- Occupation: Game designer

= Randall N. Bills =

American game designer

Randall N. Bills is an American game designer who has worked primarily on role-playing games.

==Career==
Randall N. Bills was a fan of Battletech when he met its line developer Bryan Nystul at Gen Con 27 in the early 1990s during an all-night The Succession Wars (1987) game event. Bills got to know some members of the FASA staff over the next year and a half, and took a tour of their headquarters in Chicago, while he was writing for the fan club newsletter Mechwarrior Quarterly. Bills received an invitation from FASA to fill an assistant developer job that opened up in late 1995, and FASA eventually hired him. Bills became the Line Developer for Battletech by 2000, and was also writing Battletech fiction including the novels Path of Glory (2000) and Imminent Crisis (2002) which were set in the original era of the game. Bills began working at WizKids after leaving FASA. When WizKids acquired the rights to the future of the BattleTech Franchise (re-christened as MechWarrior), they approached several of the established BattleTech authors including Bills and Michael A. Stackpole to resurrect the novel franchise. FanPro LLC hired Bills in 2001 to continue working as Battletech Line Editor; Bills became the second and only other employee of FanPro LLC after Rob Boyle. Bills continued to guide the Battletech line for FanPro for a few more years.

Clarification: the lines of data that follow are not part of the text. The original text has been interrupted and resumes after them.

-- ==== Sys2Proof/Tests/Slice0.lean ====
section
/-! SUPPORT. Tests: what the operand checks refuse, words and steps with results taken from the spec, and for every statement with hypotheses a state and operands that meet them. -/

namespace Sys2Proof.Tests

open Sys2Proof Sys2Proof.Machine

set_option Elab.async false

/-! ### Small states -/

/-- The block after reset with a changed module. -/
def mk (f : Dev → Dev) : State := { State.reset with d := f Dev.reset }

/-- The module in a mode. -/
def inMode (m : Mode) (d : Dev) : Dev := d.p bDev F.DEV_MODE_MODE m.code

/-- The module in a pair role. -/
def inRole (r : Role) (d : Dev) : Dev := d.p bSs F.SS_STATUS_ROLE r.code

/-- The module as one that follows: a STANDBY in SYNCED. -/
def following (d : Dev) : Dev := (inRole .standby d).p bSs F.SS_STATUS_SYNC 7

/-- Cell nodes 0 to n - 1 on the ports of the same numbers, enabled, their switches tested. -/
def cells (n : Nat) (d : Dev) : Dev :=
  d.each (upto n) (fun k e => ((((createSlot (.node k) e).p (bNode k) F.NODE_CFG_PORT k).p (bNode k) F.NODE_CFG_CLASS 1).setEnabled (.node k) true).setNode k (fun x => { x with stPass := 4095 }))

/-- String i of a kind over the cells 0 to n - 1, enabled. -/
def string (i kind n : Nat) (d : Dev) : Dev :=
  let e := (((createSlot (.string i) (cells n d)).p (bStr i) F.STR_CFG_KIND kind).p (bStr i) F.STR_CFG_MEMBERS n)
  (e.each (upto n) (fun k g => (g.p (bStr i) (F.STR_MEMBER_VALID.at k) 1).p (bStr i) (F.STR_MEMBER_NODE.at k) k)).setEnabled (.string i) true

/-- Port p locked and in a state. -/
def port (p : Nat) (st : PState) (d : Dev) : Dev := d.setPort p (fun q => { q with st := st, rx := { q.rx with locked := true } })

/-- A report header with sequence number 1. -/
def hdr1 : RptHdr := { seq := 1, nstate := 2, obeyedQ := false, timingQ := false, evtPending := false, tArr := 0 }

/-- The node at port 95 with its counter set, obeying lane P with a locked receiver. -/
def node (f : FarSt → FarSt) : State :=
  mk (fun d => d.setFar 95 (fun x => f { x with ns := .driven, set := true, obeys := some .portP, rxP := { x.rxP with locked := true } }))

/-- A firing of a rate group. -/
def firing : Firing :=
  { tf := 0, since := 0, latched := false, latch := 0, snap := [], regs := [], force := [], mode := 0, res := [], done := false, compared := false }

/-- A retained firing. -/
def retained : Kept := { g := 7, tf := 5, snap := [], before := [], p := 0#64, d := some 1#64, compared := true }

/-- An LMP session. -/
def session : Sess :=
  { num := 7#16, slot := 0, key := 0#256, seqIn := 0, seqOut := 0, cache := none, alarms := true, trace := false, heard := 0 }

/-- LMP runs, with one session. -/
def lmp (d : Dev) : Dev := { d.wr (bDev + F.LMP_IP.off) 0xC0A80001#32 with hs := { d.hs with sess := [session] } }

/-- A PTP header. -/
def ptp : PtpHdr :=
  { port := 0, domain := 0, sdo := 0, src := 5#64, srcPort := 1, seq := 9, twoStep := false, corr := 0, logIntv := 0, stamp := 0 }

/-- A CAN frame. -/
def can : CanFrame := { id := 0, ide := false, fdf := false, brs := false, esi := false, rtr := false, dlc := 0, data := [] }

/-- CAN controller c is on its bus. -/
def bus (c : Nat) (d : Dev) : Dev := (d.setEnabled (.can c) true).p (bCan c) F.CAN_STATUS_STATE 2

/-- Profile 15 with settings that its check accepts. -/
def goodProfile (d : Dev) : Dev :=
  [(0x08, 0x01010101#32), (0x0C, 0x01010101#32), (0x10, 0x0101#32), (0x14, 0x50A0#32), (0x18, 1#32), (0x1C, 0x00020000#32),
   (0x20, 0x00010019#32), (0x24, 1#32), (0x28, 0x00050001#32), (0x2C, 0x01000A50#32), (0x30, 0#32)].foldl (fun e x => e.wr (bProf 15 + x.1) x.2) d

/-- A late tick, past every limit counted from reset. -/
def aged (d : Dev) : Dev := { d with tick := 10 ^ 12 }

/-- A property of what an option holds, tested. -/
theorem all_some {α : Type} {o : Option α} {P : α → Prop} [DecidablePred P] (h : o.all (fun t => decide (P t)) = true) : ∀ t, o = some t → P t := by
  rintro t rfl; simpa using h

theorem none_all {α : Type} {o : Option α} {P : α → Prop} (h : o.isNone = true) : ∀ t, o = some t → P t := by
  rintro t rfl; simp at h

/-- Over the SPI a module is ready for a host that is responsive and holds no LMP write. -/
theorem spi_ready {s : State} (h : Responsive s.d ∧ s.d.hs.later = []) : HostReady .spi s := ⟨h.1, h.2, fun e => by cases e⟩

/-- No group holds a loop to thaw: what a condition over the loops to thaw needs. -/
theorem no_thaw {s : Dev} (h : s.rgs.all (fun x => x.2.thaw.isEmpty) = true) : ∀ g, ∀ i ∈ (s.rg g).thaw, i < 2048 := by
  intro g
  have key : ∀ l : List (Nat × RgSt), l.all (fun x => x.2.thaw.isEmpty) = true → (tget (fun _ => rgSt0) l g).thaw = [] := by
    intro l
    induction l with
    | nil => intro _; rfl
    | cons p t ih =>
      intro h
      simp only [List.all_cons, Bool.and_eq_true, List.isEmpty_iff] at h
      unfold tget
      split
      · exact h.1
      · exact ih h.2
  intro i hi
  have e : (s.rg g).thaw = [] := key _ h
  rw [e] at hi
  cases hi

/-- The windows of a CHARGE that completes, tested. -/
theorem windows_met {s : Dev}
    (h : ∀ i < 8, s.enabled (.string i) = true → s.kind i = 1 → ∀ m ∈ s.members i, posState s i m.1 = 0 → inWindow s i m.2 = true ∧
      ((s.node m.2).inWin.any (fun w => freshAt s w.2 s.tick && decide (w.1 + s.g (bStr i) F.STR_BAL_CFG_DWELL * 250000 ≤ s.tick))) = true) :
    ∀ i < 8, s.enabled (.string i) = true → s.kind i = 1 → ∀ m ∈ s.members i, posState s i m.1 = 0 → inWindow s i m.2 = true ∧
      ∃ w, (s.node m.2).inWin = some w ∧ freshAt s w.2 s.tick = true ∧ w.1 + s.g (bStr i) F.STR_BAL_CFG_DWELL * 250000 ≤ s.tick := by
  intro i hi he hk m hm hp
  obtain ⟨a, b⟩ := h i hi he hk m hm hp
  refine ⟨a, ?_⟩
  cases e : (s.node m.2).inWin with
  | none => rw [e] at b; cases b
  | some w =>
    rw [e, Option.any_some] at b
    simp only [Bool.and_eq_true, decide_eq_true_eq] at b
    exact ⟨w, rfl, b.1, b.2⟩

theorem digest_ne (x : BitVec 512) : x + 1 ≠ x := fun h => absurd h (by simp)

/-- The outcome goes on to a state with the property. -/
def goes (o : Host.Outcome State Fault Refusal) (f : State → Bool) : Bool := match o with | .next t => f t | _ => false

/-! ### What the operand checks refuse: a term just inside each bound, and terms just outside -/

/-- A report body inside every bound. -/
def rpt : RptBody :=
  { sampleTime := 16777215, page := 255, valid := 4294967295, nodeTerm := 4294967295, ofs := -32768, errP := 255, errQ := 255,
    values := List.replicate 26 (-2147483648) }

theorem test_rpt_body_checks :
    rpt.wf = true ∧ { rpt with sampleTime := 16777216 }.wf = false ∧ { rpt with page := 256 }.wf = false ∧ { rpt with valid := 4294967296 }.wf = false ∧
    { rpt with nodeTerm := 4294967296 }.wf = false ∧ { rpt with ofs := 32768 }.wf = false ∧ { rpt with errP := 256 }.wf = false ∧
    { rpt with errQ := 256 }.wf = false ∧ { rpt with values := [] }.wf = false ∧ { rpt with values := List.replicate 26 2147483648 }.wf = false := by decide +kernel

/-- An echo inside every bound. -/
def echo : Echo := ⟨7, 3, 3, true, -128, 65535, 65535⟩

theorem test_echo_checks :
    echo.wf = true ∧ { echo with leg := 8 }.wf = false ∧ { echo with state := 4 }.wf = false ∧ { echo with dir := 4 }.wf = false ∧
    { echo with execErr := -129 }.wf = false ∧ { echo with body := 65536 }.wf = false ∧ { echo with time := 65536 }.wf = false ∧
    echoesWf (List.replicate 18 echo) = true ∧ echoesWf (List.replicate 19 echo) = false ∧ echoesWf [{ echo with leg := 8 }] = false := by decide

/-- An event entry inside every bound. -/
def evt : EvtEntry := ⟨65535, 15, 7, 255, 16777215, 255, List.replicate 8 0#8⟩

Bills heard about a new business idea that Loren L. Coleman was working on, and in 2003 Coleman created the company InMediaRes Productions to hold his vision, which he founded along with Heather Coleman, Randall Bills, Tara Bills, and Philip DeLuca. InMediaRes started publication with the fiction written by its founders Bills and Coleman. Bills continued to work for WizKids through 2004. Rob Boyle and Bills attempted to purchase FanPro LLC from Fantasy Productions in 2007 but when that failed they threatened to leave and bid for the WizKids licenses when they came up for renewal; WizKids came to mediate and while they would not allow Boyle and Bills to start a new company, they did grant the licenses to InMediaRes. InMediaRes added Boyle and Bills on as regular staff per the agreement with WizKids, once they gained the rights to Shadowrun and Battletech; Boyle continued as the Shadowrun Line Editor for a few more years, while Bills was made a Managing Director of InMediaRes (while Herb Beas took over from Bills as Line Director for Battletech). InMediaRes created the subsidiary Catalyst Game Labs as a holder their recently acquired gaming rights. Catalyst did a financial audit late in 2009 and discovered a large amount of money went missing; Bills later explained that the audit determined that there was a "co-mingling of funds between the personal and business had occurred involving the company's primary shareholders".